* Supplied material
/-- The limits of R331 to R333 that the operands decide. -/
def mfsOk (w : Nat) (trans : Bool) (m : Strm) (slot n done : Nat) : Bool :=
  let b := mfsB w
  let kk := mfsK w
  let f := iFmt w
  let len := if trans then n else kk
  let regs := spanRegs (fmtBits f) (b * len)
  1 ≤ n && n ≤ 512 && (if trans then kk * b ≤ 512 && !fmtScaled m.fmt else n * b ≤ 512)
    && fmtRate m.fmt ≠ 0 && ((1 ≤ f && f ≤ 4) || f = m.fmt) && regs ≤ 16
    && iB w + regs + (if fmtScaled f then 1 else 0) ≤ 32
    && kk % fmtGroup m.fmt = 0 && m.opened && (n - done) * kk ≤ m.total slot - m.consumed

/-- MFS in one of its forms. `rows` are the rows finished before the slate guard; all of them where it is not reached. An
interrupted MFS commits whole rows, or whole runs of 32 rows, and records them in RESUME (R321). -/
def State.mfs (s : State) (slot c stall t rows : Nat) (trans : Bool) : State :=
  s.issueInstr slot c stall t (0x40, b2n trans) (fun s k w =>
    let m := k.st_ (iA w)
    let n := (k.gr (iC w)).toNat
    let b := mfsB w
    let kk := mfsK w
    let f := iFmt w
    let from_ := match k.resume with | some (0x40, 1, p) => p | _ => 0
    if !mfsOk w trans m slot n from_ then .fault s Code.illegalInstruction (w % 2 ^ 32)
    else
      match s.ctxOwner slot c with
      | none => .stall s
      | some p =>
        let upto := if n ≤ from_ + rows then n else if trans then (from_ + rows) / 32 * 32 else from_ + rows
        if upto ≤ from_ ∧ upto < n then .stall s
        else
          let fetch := s.fetchElems p slot m m.consumed ((upto - from_) * kk)
          match fetch.1 with
          | .wait => .stall fetch.2
          | .fault code d => .fault fetch.2 code d
          | .ok m =>
            let len := if trans then n else kk
            let regs := spanRegs (fmtBits f) (b * len)
            let span := k.span (iB w) regs
            let idx := fun (r i : Nat) => m.elemAt slot (m.consumed + (r - from_) * kk + i)
            let mat : Mfs := {
              wt := fun r i => fmtValue m.fmt (m.code (idx r i))
              wscale := fun r j => scaleValue m.fmt (m.scaleCode (idx r j))
              act := fun v i => fmtValue f (elemOf (fmtBits f) span (v * len + i))
              xscale := fun v j => scaleValue f
                (elemOf (8 * fmtScaleBytes f) (k.vr (iB w + regs)) ((v * len + j) / fmtGroup f)) }
            let q0 := if bit (iFunc w) 1 ∧ from_ = 0 then 0 else k.qr (iD w)
            let res := (List.range 512).map (fun e =>
              let acc := elemOf 32 q0 e
              if trans then (if e < kk * b then mfsTrans mat from_ upto (e / b) (e % b) acc else (acc, 0))
              else (if from_ * b ≤ e && e < upto * b then mfsPlain mat kk (e / b) (e % b) acc else (acc, 0)))
            let rate := fmtRate m.fmt / (if s.rd (K.splitMode slot) = 1 then 4 else 1)
            let s := (fetch.2.setCtx slot c (k.setQ (iD w) (packElems 32 (res.map (·.1))))).tally slot c w (res.map (·.2)) false
            let s := (s.consumed p slot c (iA w) m ((upto - from_) * kk)).engineCount slot 0
              (ceilDiv ((upto - from_) * kk * b) (max 1 rate))
            let unit := if fmtBits m.fmt = 16 ∨ fmtBits f = 16 then 5 else if fmtBits m.fmt = 8 then 6 else 7
            let s := s.spend slot p unit ((upto - from_) * kk * b)
            if upto = n then .done s (k.pc + 8) 0
            else .held (s.setCtx slot c { s.ctx slot c with resume := some (0x40, 1, upto) }))

/-- MFS, plain form. -/
def execMfs (slot ctx stall rows t : Nat) (s : State) : Out := .next (s.mfs slot ctx stall t rows false)
/-- MFS, transposed form. -/
def execMfsTransposed (slot ctx stall rows t : Nat) (s : State) : Out := .next (s.mfs slot ctx stall t rows true)

end Sys2Proof.Machine
end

* Requirement
Start copying at the line that contains "plain form. -/" and stop after the last line of the records, keeping every line exactly.

* Task solution
/-- MFS, plain form. -/
def execMfs (slot ctx stall rows t : Nat) (s : State) : Out := .next (s.mfs slot ctx stall t rows false)
/-- MFS, transposed form. -/
def execMfsTransposed (slot ctx stall rows t : Nat) (s : State) : Out := .next (s.mfs slot ctx stall t rows true)

end Sys2Proof.Machine
end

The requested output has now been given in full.